Why do we have to specify <> for a template class with default parameters?

I find something annoying in C++ and I don't know if there is a trick to avoid this with no overhead. The problem is the following :
For a template function, we can have :
// Function declaration/definition
template<bool Option = false> void myFunction()
{
std::cout<<"Option = "<<Option<<std::endl;
}
// Then I can use :
myFunction<false>();
myFunction<true>();
myFunction(); // <- NO PROBLEM HERE
Now for a template class :
// Class definition/declaration
template<bool Option = false> class MyClass
{
};
// Then I can use :
myClass<false> x;
myClass<true> y;
myClass z; // <- PROBLEM HERE : only "MyClass<> z;" will compile !
Why is the reason of this behaviour ?
Is there any trick to avoid that ?
For a class with optionnal parameters passed as template, I find this not convenient for the end user : he should be able to use the default implementation as a no-templated class...

Why is the reason of this behaviour ?
It's because functions can be overloaded, and types can't.
When you write a function call, the compiler populates an overload set of all the functions it can find with that name, and then figures out which ones match the argument(s) passed. Now, for this to work cleanly with function templates, it allows the template argument types to be deduced from the parameters. Because type parameter inference is allowed in general, it works for your case even when the parameter is defaulted instead.
Types, however, aren't overloaded. While myFunction<true>() and myFunction<false>() are both related to the extent they'll participate in the same overload set, myClass<true> and myClass<false> are separate and unrelated types. With no equivalent of overloading on type names, there's no motivation to add a special case for implicitly naming a fully-specialized template class. The parameters can never be inferred, so it would amount to special syntax only for the case where they're all defaulted.
Is there any trick to avoid that ?
In general, if you want to get template argument deduction for template classes, you can provide a template function wrapper (this works best with C++11 auto)
template <bool Option=false> class MyClass {};
template <bool Option=false> MyClass<Option> make_my_class() {
return MyClass<Option>();
}
// ...
auto z = make_my_class();
Otherwise, I think using typedef (as per Remy's comment) is the best option.

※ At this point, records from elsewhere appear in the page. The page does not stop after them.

/-- One DW of endpoint `e`'s BAR0 as a host read returns it; zero where no register stands (R8). DEDUCED, log entry 25. -/
def State.barRead (s : State) (e a : Nat) : Word :=
  if a < 0x10000 || (0x01000000 ≤ a && a < 0x02000000) then s.regRead e a
  else BitVec.ofNat 32 <|
    if a < 0x20000 then s.linkReg e a
    else if 0x00100000 ≤ a && a < 0x00100000 + s.portsPerEp * 0x1000 then s.taskPortReg e ((a - 0x00100000) / 0x1000) (a % 0x1000)
    else if 0x00200000 ≤ a && a < 0x00200000 + s.portsPerEp * 0x100 then (s.cq (moduleNo e ((a - 0x00200000) / 0x100))).reg (a % 0x100)
    else if 0x00300000 ≤ a && a < 0x00300000 + s.vectors * 16 then (sget (s.ep e).msix ((a - 0x00300000) / 16) {}).reg (a % 16)
    else if 0x00302000 ≤ a && a < 0x00302000 + s.vectors / 8 then
      mapBits 32 fun i => sget (s.ep e).msixPend ((a - 0x00302000) / 4 * 32 + i) false
    else 0

/-- How a read of BAR0 is answered (R325, R326). -/
inductive BarAnswer where
  | data (ws : List Word)
  | completerAbort
  | unsupported
deriving DecidableEq, Repr

/-- A read of `n` DW at an address has one of the accepted forms: 1 DW, an aligned pair, or in the diagnostic window up to 16 DW within 64 bytes
(R326). -/
def readFormOk (a n : Nat) : Bool :=
  (n == 1 && a % 4 == 0) || (n == 2 && a % 8 == 0)
  || (0x01000000 ≤ a && a < 0x02000000 && a % 4 == 0 && 1 ≤ n && n ≤ 16 && (a + 4 * n - 4) / 64 == a / 64)

/-- The answer to a host read of `n` DW of endpoint `e`'s BAR0 (R325, R326). DEDUCED, log entry 25. -/
def State.barAnswer (s : State) (e a n : Nat) : BarAnswer :=
  if !(s.ep e).mse then .unsupported
  else if readFormOk a n then .data ((List.range n).map fun i => s.barRead e (a + 4 * i)) else .completerAbort

/-! ### Register snapshots (R563) -/

/-- First register and number of DW of a source's block. DEDUCED, log entry 23. -/
def snapshotBlock (src : Nat) : Nat × Nat :=
  let sub := src / 64
  let base := diag sub 0
  if sub == 4 || sub == 13 then (base + src % 64 * 0x20, 8)
  else if sub == 8 || sub == 9 || sub == 11 || sub == 12 then (base + src % 64 * 0x40, 16)
  else if sub == 19 then (base + 0x1000, 44)
  else (base, 44)

/-- Snapshot records of a source with a header: eleven DW each, zero past the end. -/
def State.snapshotRecords (s : State) (src : Nat) (header : LogRec) : List LogRec :=
  let (base, n) := snapshotBlock src
  (List.range ((n + 10) / 11)).map fun i =>
    { header with data := (List.range 11).flatMap fun j => leBytes 4 (if 11 * i + j < n then (s.regRead 0 (base + (11 * i + j) * 4)).toNat else 0) }

/-- The firmware copies the oldest snapshot that is due into the log's queue, at non-maskable priority: only an activation holds it (R442, R550, R563). -/
def execNmiSnapshot (s : State) : Out :=
  match s.log.nmi with
  | [] => .next s
  | p :: r =>
    guarded (s.log.running && !s.activationRuns) s
      ((s.snapshotRecords p.src p.header).foldl (fun s x => s.logQueue x) { s with log := { s.log with nmi := r } })

end Sys2Proof.Machine
end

myClass is a class template, not a class. Only myClass<true>, or myClass<>, is a class.
Similarly, myFunction is a function template, not a function. However, when you're invoking a temp­la­ted function, the template arguments may be deduced for you, and you don't need to specify template arguments explicitly if they can be deduced. Thus the function call expression myFunction(); is valid, and the first argument is deduced as false. It's just that the deduction happens thanks to the default argument rather than matching against function arguments.